The central purpose of diverting our attention is to keep us from focusing on the real reason for the American holocaust. Western racist propaganda has told the American public that the conflict between Western colonialism and Native America was a conflict over "things" - land, gold, or furs. Western colonizers needed these "things," and Native People had them but were supposedly too primitive to use them. The struggle over possession of them was tragic but necessary, we are told.

This is the logic of racism, and it has been widely accepted as historical fact. In truth, however, the holocaust was not carried out for the sake of "things." It was the result of the longest continuous religious war in human history. Native People were slaughtered because they did not share "the dream."

The West has conducted a capitalist jihad against Native America. It has sought to convert Native People to the doctrine that Western capitalism is the best of all possible worlds. In response, Native People have maintained a guerrilla war against their oppressors. They have resisted conversion and held fast to the traditional spiritual center of their own way of life. They have kept an alternative alive.

The alternative of Native America is the alternative of the tribe over against the capitalist state. It can be symbolized as the horizontal against the vertical. Native civilization in North America represented a political, social, and economic system that radiated out from a religious center through the communal network of extended family and kinship.

In contrast, colonial capitalism represents a vertical hierarchy of economic and political privilege exclusive of spiritual values that places men and women in an artificial competition based on race, class, and gender. The choice offered to Native People by capitalism was clear: convert or die. The grim statistics of the American holocaust bear silent tribute to the decision made by generations of Native People.

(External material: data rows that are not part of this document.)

/-- Settles O21: the flag is the lowest or the highest bit of the operand before the write. -/
theorem shiftsReportTheBitShiftedOut : Obligations.ShiftsReportTheBitShiftedOut := by
  refine ⟨fun w hop => ⟨fun hn => ?_, fun hn => ?_⟩, fun x s => ⟨?_, ?_⟩⟩
  · simp [decode_of_family8 hop, decodeFamily8, hn]
  · simp [decode_of_family8 hop, decodeFamily8, hn]
  · exact ⟨_, rfl, s.setResultAndFlag_writes x (byte_shiftRight_one_toNat _) (shiftRightOut_toNat _)⟩
  · exact ⟨_, rfl, s.setResultAndFlag_writes x (byte_shiftLeft_one_toNat _) (shiftLeftOut_toNat _)⟩

/-! ## random-and (R132) -/

/-- A byte that was supplied is masked into `V[x]` and used up. -/
theorem exec_randomAnd_of_some {s : State} {b : Byte} (x : Reg) (nn : Byte) (h : s.randIn = some b) :
    exec (.randomAnd x nn) s = .next (s.useRandIn.setV x (b &&& nn)) := by
  rw [exec, execRandomAnd, State.randomByte_of_some h]

/-- Where none was supplied, a free byte is masked into `V[x]`, and the draw is counted. -/
theorem exec_randomAnd_of_none {s : State} (x : Reg) (nn : Byte) (h : s.randIn = none) :
    exec (.randomAnd x nn) s = .next (s.countDraw.setV x (Config.freeRandByte s.freeDraws &&& nn)) := by
  rw [exec, execRandomAnd, State.randomByte_of_none h]

theorem State.useRandIn_onlyChanges (s : State) : OnlyChanges [.randIn] s s.useRandIn :=
  s.setRandIn_onlyChanges none

/-- Settles O22: the byte is the supplied one or a free one, and taking it leaves every register as it was. -/
theorem randomAndMasksAnyByte : Obligations.RandomAndMasksAnyByte := by
  refine ⟨fun w hop => ?_, fun x nn s => ⟨fun b h => ?_, fun h => ?_, fun r hr => ?_⟩⟩
  · simp [decode, hop]
  · have hc := s.useRandIn_onlyChanges.append (State.setV_onlyChanges _ x (b &&& nn))
    exact ⟨_, exec_randomAnd_of_some x nn h, State.setV_getV_same _ x _, rfl, State.setV_keepsRegsBut _ x _,
      hc.mono (by simp)⟩
  · have hc := s.countDraw_onlyChanges.append (State.setV_onlyChanges _ x (Config.freeRandByte s.freeDraws &&& nn))
    exact ⟨_, _, exec_randomAnd_of_none x nn h, State.setV_getV_same _ x _, rfl, State.setV_keepsRegsBut _ x _,
      hc.mono (by simp)⟩
  · have hsupplied : (supplyRandom r s).randIn = some r := by
      rw [supplyRandom_of_running hr, State.setRandIn_randIn]
    exact ⟨_, exec_randomAnd_of_some x nn hsupplied, State.setV_getV_same _ x _⟩

end Sys2Proof.Machine

/-! SUPPORT. Proofs of the statements of 42_display.md: which cells a drawn sprite toggles and when it collides, for a display
of any dimensions, and then what `draw` makes of that (`State.drawn`). -/

namespace Sys2Proof.Machine

/-! ## The compositor (R140, R142) -/

section

variable {w h : Nat}

/-- A sprite drawn twice toggles every cell an even number of times. -/
theorem composite_twice (hw : 0 < w) (hh : 0 < h) (d : Bitmap w h) (cx cy : Nat) (rows : List Byte) :
    (composite (composite d cx cy rows).1 cx cy rows).1 = d := by
  have hp := spritePixels_onDisplay hw hh cx cy rows
  refine Bitmap.ext_cells fun r _ c _ => ?_
  rw [composite, cell_foldl_plot _ hp, composite, cell_foldl_plot _ hp, Bool.xor_assoc, Bool.xor_self, Bool.xor_false]

/-- Where no cell is toggled twice, the cells of the sprite are toggled and no others. -/
theorem cell_composite (hw : 0 < w) (hh : 0 < h) (d : Bitmap w h) {cx cy : Nat} {rows : List Byte}
    (hn : (spritePixels w h cx cy rows).Nodup) (r c : Nat) :
    Bitmap.cell (composite d cx cy rows).1 r c =
      (Bitmap.cell d r c ^^ decide ((r, c) ∈ spritePixels w h cx cy rows)) := by
  rw [composite, cell_foldl_plot _ (spritePixels_onDisplay hw hh cx cy rows), hn.count]
  by_cases hmem : (r, c) ∈ spritePixels w h cx cy rows <;> simp [hmem]

/-- A cell that is in the list twice is lit at the first or at the second toggle (D31). -/
theorem flag_foldl_plot_of_not_nodup {ps : List (Nat × Nat)} (hp : OnDisplay w h ps) (hn : ¬ps.Nodup)
    (d : Bitmap w h) (b : Bool) : (ps.foldl plot (d, b)).2 = true := by
  induction ps generalizing d b with
  | nil => exact absurd List.nodup_nil hn
  | cons p ps ih =>
    have hps : OnDisplay w h ps := fun q hq => hp q (List.mem_cons_of_mem p hq)
    rw [List.foldl_cons, plot]
    by_cases hnd : ps.Nodup
    · have hmem : p ∈ ps := by
        by_contra hnot
        exact hn (List.nodup_cons.2 ⟨hnot, hnd⟩)
      obtain ⟨hr, hc⟩ := hp p List.mem_cons_self
      have htoggled : Bitmap.cell (Bitmap.toggle d p.1 p.2) p.1 p.2 = !Bitmap.cell d p.1 p.2 := by
        simp [Bitmap.cell_toggle d hr hc]
      rw [flag_foldl_plot ps hps hnd]
      cases hlit : Bitmap.cell d p.1 p.2 with
      | true => simp
      | false =>
        rw [hlit] at htoggled
        rw [List.any_eq_true.2 ⟨p, hmem, htoggled⟩, Bool.or_true]
    · exact ih hps hnd _ _

end

/-- Settles O27: a pixel list with a repetition collides on any display. -/
theorem aCellToggledTwiceCollides : Obligations.ACellToggledTwiceCollides :=
  fun _ _ d cx cy rows hw hh hn => flag_foldl_plot_of_not_nodup (spritePixels_onDisplay hw hh cx cy rows) hn d false

/-! ## draw (R142) -/

/-- The cells that the 1-bits of the sprite of `draw Vx,Vy,N` fall on, in the order of the loop. -/
def State.drawPixels (s : State) (x y : Reg) (n : Nat) : List (Nat × Nat) :=
  spritePixels Config.displayW Config.displayH (s.getV x).toNat (s.getV y).toNat (Memory.readBytes s.mem s.base n)

/-- The display and the collision flag that `draw Vx,Vy,N` composes. -/
def State.composed (s : State) (x y : Reg) (n : Nat) : Bitmap Config.displayW Config.displayH × Bool :=
  composite s.disp (s.getV x).toNat (s.getV y).toNat (Memory.readBytes s.mem s.base n)

/-- The state after a `draw Vx,Vy,N` whose rows lie in memory. -/
def State.drawn (s : State) (x y : Reg) (n : Nat) : State :=
  (s.setDisp (s.composed x y n).1).setV Reg.vf (flagByte (s.composed x y n).2)

/-- The rows of the sprite lie in memory, or there are none. -/
def State.RowsInMemory (s : State) (n : Nat) : Prop := n = 0 ∨ s.i.toNat + n - 1 ≤ 0xFFF

theorem exec_draw_of_rowsInMemory {s : State} {n : Nat} (x y : Reg) (h : s.RowsInMemory n) :
    exec (.draw x y n) s = .next (s.drawn x y n) :=
  if_pos ((inRange_iff _ _).2 h)

theorem exec_draw_of_past_memory {s : State} {n : Nat} (x y : Reg) (hn : 0 < n) (h : 0xFFF < s.i.toNat + n - 1) :
    exec (.draw x y n) s = raiseFault .memoryBoundsError s.i s :=
  if_neg (Bool.eq_false_iff.1 ((inRange_eq_false_iff _ _).2 ⟨hn, h⟩))

theorem State.drawn_disp (s : State) (x y : Reg) (n : Nat) : (s.drawn x y n).disp = (s.composed x y n).1 := rfl

theorem State.drawn_vf (s : State) (x y : Reg) (n : Nat) :
    (s.drawn x y n).getV Reg.vf = flagByte (s.composed x y n).2 :=
  State.setV_getV_same _ _ _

THE LESSON TO BE learned from the Native experience is that all of us still have a choice. Native America still stands. It has survived the holocaust. It has endured the propaganda. It continues to resist the American Dream state. The religious war goes on, and Native People are in it for the duration. As veterans of the struggle against colonialism, capitalism, and racism, they are still in the field. Though few in number and often without allies, they represent an unbeaten alternative to business-as-usual in the great American technocracy.

When people of color gather to discuss racism, they should consider the men and women who have sacrificed so much to keep this alternative alive. Native People do not share the assumptions and mythologies of their oppressors. They do not simply want a higher place on the pyramid of capitalism; they do not want a bigger piece of the action for themselves; they do not aspire to joining the middle class. They do not want more. As the tribe they want enough for all to share equally.

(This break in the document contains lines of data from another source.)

-- ==== Sys2Proof/Machine/Palette.lean ====
section
/-! DEFINITION. The Palette Layer's read path, GET, and host access to the palette table, PAL_READ and PAL_WRITE
(41_palette.md). -/

namespace Sys2Proof.Machine

/-- GET (41_palette.md R110, R111). -/
def execGet (idx : Index) (s : State) : Host.Outcome State Fault Refusal :=
  if s.halted then s.raise .halted
  else if Config.nElem ≤ idx.toNat then s.raise .indexOutOfRange
  else if s.elementExists idx.toNat = false then .fault .wordStoreAddressAbsent
  else if s.palEn = false then s.respond .ok (getRaw s.bpv s.ws idx.toNat)
  else if s.palLen ≤ (getRaw s.bpv s.ws idx.toNat).toNat then s.raiseFatal .unmappedRawCode idx
  else if Config.palDepth ≤ (getRaw s.bpv s.ws idx.toNat).toNat then .fault .paletteAddressAbsent
  else s.respond .ok (s.pal.read (getRaw s.bpv s.ws idx.toNat).toNat)

/-- PAL_READ (41_palette.md R112). -/
def execPalRead (idx : Index) (s : State) : Host.Outcome State Fault Refusal :=
  if s.halted then s.raise .halted
  else if Config.palDepth ≤ idx.toNat then s.raise .addrOutOfRange
  else s.respond .ok (s.pal.read idx.toNat)

/-- PAL_WRITE (41_palette.md R113). -/
def execPalWrite (idx : Index) (data : Word) (s : State) : Host.Outcome State Fault Refusal :=
  if s.halted then s.raise .halted
  else if Config.palDepth ≤ idx.toNat then s.raise .addrOutOfRange
  else (s.setPal (s.pal.write idx.toNat data)).respond .ok 0#64

end Sys2Proof.Machine
end

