-- ==== Sys2Proof/Safety.lean ====
section
/-! DEFINITION. What every reachable state of the block satisfies, and what a safe run is: one that never stops with a
fault. -/

namespace Sys2Proof.Machine

/-- A response carries data 0 unless its status is OK (30_encoding.md R73). -/
abbrev responseDataRule (r : Response) : Prop := r.status ≠ .ok → r.data = 0#64

/-- The values of the sticky STATUS fields that can occur (10_state.md R25). -/
abbrev Status.legal (st : Status) : Prop :=
  if st.fatal then (st.fatalCode = 2#4 ∨ st.fatalCode = 3#4) ∧ st.fatalIdx.toNat < Config.nElem
  else st.fatalCode = 0#4 ∧ st.fatalIdx = 0#16

/-- The invariant of the block. -/
structure Inv (s : State) : Prop where
  /-- CONFIG always satisfies the conditions of 10_state.md R24 and its reserved bits read 0 (R23). -/
  config : cfgLegal (s.config.setWidth 64) = true
  /-- 10_state.md R25. -/
  status : s.status.legal
  /-- The memories are in canonical form, within their depths (20_memory.md R51). -/
  memory : Memory.wf s
  /-- Without `HAS_LIGHT` the light store does not exist (00_scope.md R10). -/
  noLight : s.params.hasLight = false → s.ls = []
  /-- The response in progress or offered obeys 30_encoding.md R73. -/
  pending : ∀ r ∈ s.port.response, responseDataRule r
  /-- So do the responses the host has taken. -/
  taken : ∀ r ∈ s.taken, responseDataRule r

/-- A run is safe for `n` steps when it does not end in a fault. -/
def SafeFor (n : Nat) (s : State) : Prop := ∀ f, Sys2Proof.core.run n s ≠ .fault f

/-- The fields of a command word as numbers (30_encoding.md R71). -/
def opNumber (c : Command) : Nat := c.word.toNat / 2 ^ 28
/-- `RSV` as a number. -/
def rsvNumber (c : Command) : Nat := c.word.toNat / 2 ^ 16 % 2 ^ 12
/-- `IDX` as a number. -/
def idxNumber (c : Command) : Nat := c.word.toNat % 2 ^ 16

/-- The four clauses of 30_encoding.md R78, on the numbers of the fields. -/
def illegalWord (hasLight : Bool) (c : Command) : Bool :=
  opNumber c == 0x0 || opNumber c == 0xF || rsvNumber c != 0 || ([0x9, 0xA, 0xB, 0xC].contains (opNumber c) && idxNumber c != 0) ||
    ([0x4, 0xD, 0xE].contains (opNumber c) && !hasLight)

/-- The checks of a command in the order of 60_exceptions.md R186, each with the status it reports when it fails. -/
def State.checks (s : State) (c : Command) : List (Bool × StatusCode) :=
  [(illegalWord s.params.hasLight c, .illegalCommand),
   (s.halted && opNumber c != 0xC, .halted),
   ([0x1, 0x2, 0x3, 0x4].contains (opNumber c) && 4096 ≤ idxNumber c, .indexOutOfRange),
   ([0x5, 0x6].contains (opNumber c) && 832 ≤ idxNumber c, .addrOutOfRange),
   ([0x7, 0x8, 0xD, 0xE].contains (opNumber c) && 256 ≤ idxNumber c, .addrOutOfRange),
   (opNumber c == 0x2 && 2 ^ s.bpv ≤ c.data.toNat, .invalidRawValue),
   (opNumber c == 0xA && !cfgLegal c.data, .invalidConfig),
   (opNumber c == 0x3 && s.palEn && s.palLen ≤ (getRaw s.bpv s.ws (idxNumber c)).toNat, .unmappedRawCode)]

/-- The status of the first check that fails, OK when none does. -/
def State.firstFailure (s : State) (c : Command) : StatusCode := ((s.checks c).find? (·.1)).elim .ok (·.2)

/-- The host keeps its duty (30_encoding.md R86) over edges at which no command transfers, `owed` being the command it has
offered before: each edge offers what the edge before left owed. -/
def heldOver (owed : Option Command) : List Edge → Bool
  | [] => true
  | e :: rest => (owed == none || owed == e.offer) && heldOver e.offer rest

/-- No reset, and the block does not finish: an edge of the block's latency, whatever the host drives (log 5). -/
abbrev Edge.waits (e : Edge) : Prop := e.rst = false ∧ e.finish = false

/-- No reset, and the host takes no response, whatever else it drives. -/
abbrev Edge.leaves (e : Edge) : Prop := e.rst = false ∧ e.rspReady = false

/-- Two states that agree on everything of the block but the port (10_state.md R33, R32). -/
def State.sameBlock (s t : State) : Prop :=
  s.params = t.params ∧ s.config = t.config ∧ s.status = t.status ∧ s.ws = t.ws ∧ s.pal = t.pal ∧ s.ls = t.ls

/-- Two outcomes related by `R` on next states, and equal where they stop. -/
def sameOutcome (R : State → State → Prop) : (o o' : Host.Outcome State Fault Refusal) → Prop
  | .next s, .next t => R s t
  | .fault f, .fault g => f = g
  | .refused r, .refused q => r = q
  | _, _ => False

end Sys2Proof.Machine
end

The tribe as a metaphor for community is dangerous. It is dangerous to colonial capitalism. It is dangerous to racism. It is dangerous because it is a symbol for the strength of the oppressed. It is an inclusive symbol for all men and women who want to wake up from the dream. It says to people of all colors and cultures: There is a better way. Let go of the myths and the images and the empty promises. Join hands in the strong bond of kinship. Become a tribe. Fight back. Let the victims be redeemed and the survivors set free. The struggle will soon be 500 years old. Now is the time to decide.

Steve Charleston was director of the cross-cultural studies program at Luther-Northwestern Theological Seminary in St. Paul, Minnesota and was an Episcopal priest at the time this article appeared. He is a citizen of the Choctaw Nation.